Activity: Please copy out each line of the listing that contains the word "inlStatus".

Recorded information:
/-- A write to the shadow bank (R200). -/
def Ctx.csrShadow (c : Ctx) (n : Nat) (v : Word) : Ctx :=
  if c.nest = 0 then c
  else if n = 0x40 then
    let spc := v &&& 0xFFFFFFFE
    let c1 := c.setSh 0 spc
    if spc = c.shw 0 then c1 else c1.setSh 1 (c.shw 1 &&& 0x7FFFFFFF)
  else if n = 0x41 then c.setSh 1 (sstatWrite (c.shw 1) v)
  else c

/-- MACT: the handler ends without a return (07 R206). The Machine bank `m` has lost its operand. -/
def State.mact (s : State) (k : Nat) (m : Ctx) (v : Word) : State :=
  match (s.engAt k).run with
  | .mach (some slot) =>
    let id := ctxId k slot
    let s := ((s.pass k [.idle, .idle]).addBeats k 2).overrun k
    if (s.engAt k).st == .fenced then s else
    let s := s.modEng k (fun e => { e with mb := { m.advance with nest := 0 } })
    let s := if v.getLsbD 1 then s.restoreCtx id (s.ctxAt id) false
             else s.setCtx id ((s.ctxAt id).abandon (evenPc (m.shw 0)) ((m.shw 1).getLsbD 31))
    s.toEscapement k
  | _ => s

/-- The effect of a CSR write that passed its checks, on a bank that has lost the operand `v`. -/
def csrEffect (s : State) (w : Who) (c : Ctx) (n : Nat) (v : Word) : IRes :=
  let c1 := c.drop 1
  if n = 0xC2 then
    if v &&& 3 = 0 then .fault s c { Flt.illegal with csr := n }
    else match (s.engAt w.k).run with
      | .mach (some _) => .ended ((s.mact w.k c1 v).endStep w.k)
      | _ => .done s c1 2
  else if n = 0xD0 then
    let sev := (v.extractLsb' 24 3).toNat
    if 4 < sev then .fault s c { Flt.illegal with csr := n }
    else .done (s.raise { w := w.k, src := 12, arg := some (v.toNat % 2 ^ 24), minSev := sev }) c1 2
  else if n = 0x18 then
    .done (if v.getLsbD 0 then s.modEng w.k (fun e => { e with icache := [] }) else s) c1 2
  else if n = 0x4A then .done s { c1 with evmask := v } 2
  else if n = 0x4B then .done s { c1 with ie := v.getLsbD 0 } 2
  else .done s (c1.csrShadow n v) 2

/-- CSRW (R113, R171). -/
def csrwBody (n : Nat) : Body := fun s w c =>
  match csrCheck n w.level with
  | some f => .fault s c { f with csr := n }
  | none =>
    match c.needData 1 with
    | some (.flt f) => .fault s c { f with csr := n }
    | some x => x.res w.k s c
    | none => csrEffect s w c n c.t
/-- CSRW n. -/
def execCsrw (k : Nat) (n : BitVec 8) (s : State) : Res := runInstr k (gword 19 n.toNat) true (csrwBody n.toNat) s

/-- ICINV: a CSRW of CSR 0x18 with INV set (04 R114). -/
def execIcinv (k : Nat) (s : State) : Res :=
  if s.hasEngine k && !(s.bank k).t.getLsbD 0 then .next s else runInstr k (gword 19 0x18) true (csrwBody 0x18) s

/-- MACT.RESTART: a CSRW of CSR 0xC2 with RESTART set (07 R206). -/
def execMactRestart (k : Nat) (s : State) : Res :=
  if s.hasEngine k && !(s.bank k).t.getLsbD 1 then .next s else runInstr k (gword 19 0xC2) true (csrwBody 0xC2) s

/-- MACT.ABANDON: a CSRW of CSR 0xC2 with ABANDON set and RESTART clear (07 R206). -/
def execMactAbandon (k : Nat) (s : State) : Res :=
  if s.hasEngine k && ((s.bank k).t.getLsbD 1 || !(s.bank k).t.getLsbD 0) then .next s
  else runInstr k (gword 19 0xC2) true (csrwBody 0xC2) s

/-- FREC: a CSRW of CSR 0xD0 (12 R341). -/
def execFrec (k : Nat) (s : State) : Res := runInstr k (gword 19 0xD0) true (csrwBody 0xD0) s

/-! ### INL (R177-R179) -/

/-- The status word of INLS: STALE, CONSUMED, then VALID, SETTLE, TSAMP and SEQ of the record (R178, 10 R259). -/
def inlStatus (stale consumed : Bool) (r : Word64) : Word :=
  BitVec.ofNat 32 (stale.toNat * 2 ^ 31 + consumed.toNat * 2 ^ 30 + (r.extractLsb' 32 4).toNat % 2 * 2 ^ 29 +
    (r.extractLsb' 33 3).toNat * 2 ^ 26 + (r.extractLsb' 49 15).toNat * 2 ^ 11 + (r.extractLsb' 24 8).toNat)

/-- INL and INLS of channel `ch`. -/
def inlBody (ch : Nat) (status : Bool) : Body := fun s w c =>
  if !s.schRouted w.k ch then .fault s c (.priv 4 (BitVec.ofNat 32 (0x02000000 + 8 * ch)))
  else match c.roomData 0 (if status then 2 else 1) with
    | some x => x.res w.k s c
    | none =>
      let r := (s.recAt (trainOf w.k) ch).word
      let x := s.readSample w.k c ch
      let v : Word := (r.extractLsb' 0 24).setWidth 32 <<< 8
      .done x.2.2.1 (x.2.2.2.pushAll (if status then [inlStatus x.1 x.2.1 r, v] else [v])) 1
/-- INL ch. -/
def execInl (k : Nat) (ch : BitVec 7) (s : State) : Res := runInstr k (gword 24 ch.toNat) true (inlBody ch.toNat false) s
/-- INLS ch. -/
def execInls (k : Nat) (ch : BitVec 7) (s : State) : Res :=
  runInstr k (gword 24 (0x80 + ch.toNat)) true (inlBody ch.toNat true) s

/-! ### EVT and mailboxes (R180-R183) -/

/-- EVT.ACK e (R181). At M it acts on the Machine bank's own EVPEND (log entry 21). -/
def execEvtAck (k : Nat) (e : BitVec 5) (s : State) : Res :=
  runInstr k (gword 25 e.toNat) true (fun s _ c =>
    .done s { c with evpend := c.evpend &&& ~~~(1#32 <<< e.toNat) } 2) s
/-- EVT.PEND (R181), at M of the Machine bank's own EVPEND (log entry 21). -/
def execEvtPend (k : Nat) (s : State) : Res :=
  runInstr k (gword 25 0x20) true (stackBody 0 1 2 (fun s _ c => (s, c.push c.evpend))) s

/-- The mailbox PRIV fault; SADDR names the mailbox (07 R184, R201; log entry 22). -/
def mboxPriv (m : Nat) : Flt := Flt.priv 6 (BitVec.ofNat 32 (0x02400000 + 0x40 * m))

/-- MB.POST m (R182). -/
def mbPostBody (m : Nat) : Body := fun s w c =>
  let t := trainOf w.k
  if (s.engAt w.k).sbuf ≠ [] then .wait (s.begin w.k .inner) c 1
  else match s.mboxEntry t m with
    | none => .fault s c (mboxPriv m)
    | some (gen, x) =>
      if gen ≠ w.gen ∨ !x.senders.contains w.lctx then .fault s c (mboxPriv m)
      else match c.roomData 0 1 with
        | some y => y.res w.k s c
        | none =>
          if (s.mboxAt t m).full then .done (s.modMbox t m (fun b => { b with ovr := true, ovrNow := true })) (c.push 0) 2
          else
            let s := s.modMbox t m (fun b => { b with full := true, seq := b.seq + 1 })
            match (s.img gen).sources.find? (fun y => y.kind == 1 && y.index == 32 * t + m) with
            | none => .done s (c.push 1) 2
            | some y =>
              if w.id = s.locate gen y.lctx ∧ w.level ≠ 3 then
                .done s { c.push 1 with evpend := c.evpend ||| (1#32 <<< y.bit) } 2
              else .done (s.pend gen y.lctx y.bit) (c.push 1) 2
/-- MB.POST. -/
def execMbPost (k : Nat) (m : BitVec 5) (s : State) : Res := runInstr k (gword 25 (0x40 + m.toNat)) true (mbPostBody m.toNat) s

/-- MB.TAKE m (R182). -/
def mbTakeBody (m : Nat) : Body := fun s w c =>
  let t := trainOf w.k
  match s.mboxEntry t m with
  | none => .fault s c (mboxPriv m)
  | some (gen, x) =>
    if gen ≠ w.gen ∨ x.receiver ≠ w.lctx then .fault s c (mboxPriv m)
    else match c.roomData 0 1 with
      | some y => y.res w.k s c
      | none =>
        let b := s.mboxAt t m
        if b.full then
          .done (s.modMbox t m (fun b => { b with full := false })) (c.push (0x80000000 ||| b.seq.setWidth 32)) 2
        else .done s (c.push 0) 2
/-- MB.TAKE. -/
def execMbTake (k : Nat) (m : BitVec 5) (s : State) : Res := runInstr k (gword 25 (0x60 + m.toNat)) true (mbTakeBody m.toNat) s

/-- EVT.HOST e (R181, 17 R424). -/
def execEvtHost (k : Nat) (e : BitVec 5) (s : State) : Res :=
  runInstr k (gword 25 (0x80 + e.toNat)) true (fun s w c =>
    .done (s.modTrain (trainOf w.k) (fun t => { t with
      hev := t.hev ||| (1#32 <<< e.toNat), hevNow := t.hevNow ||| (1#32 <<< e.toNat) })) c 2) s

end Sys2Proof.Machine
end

Task answer:
def inlStatus (stale consumed : Bool) (r : Word64) : Word :=
      .done x.2.2.1 (x.2.2.2.pushAll (if status then [inlStatus x.1 x.2.1 r, v] else [v])) 1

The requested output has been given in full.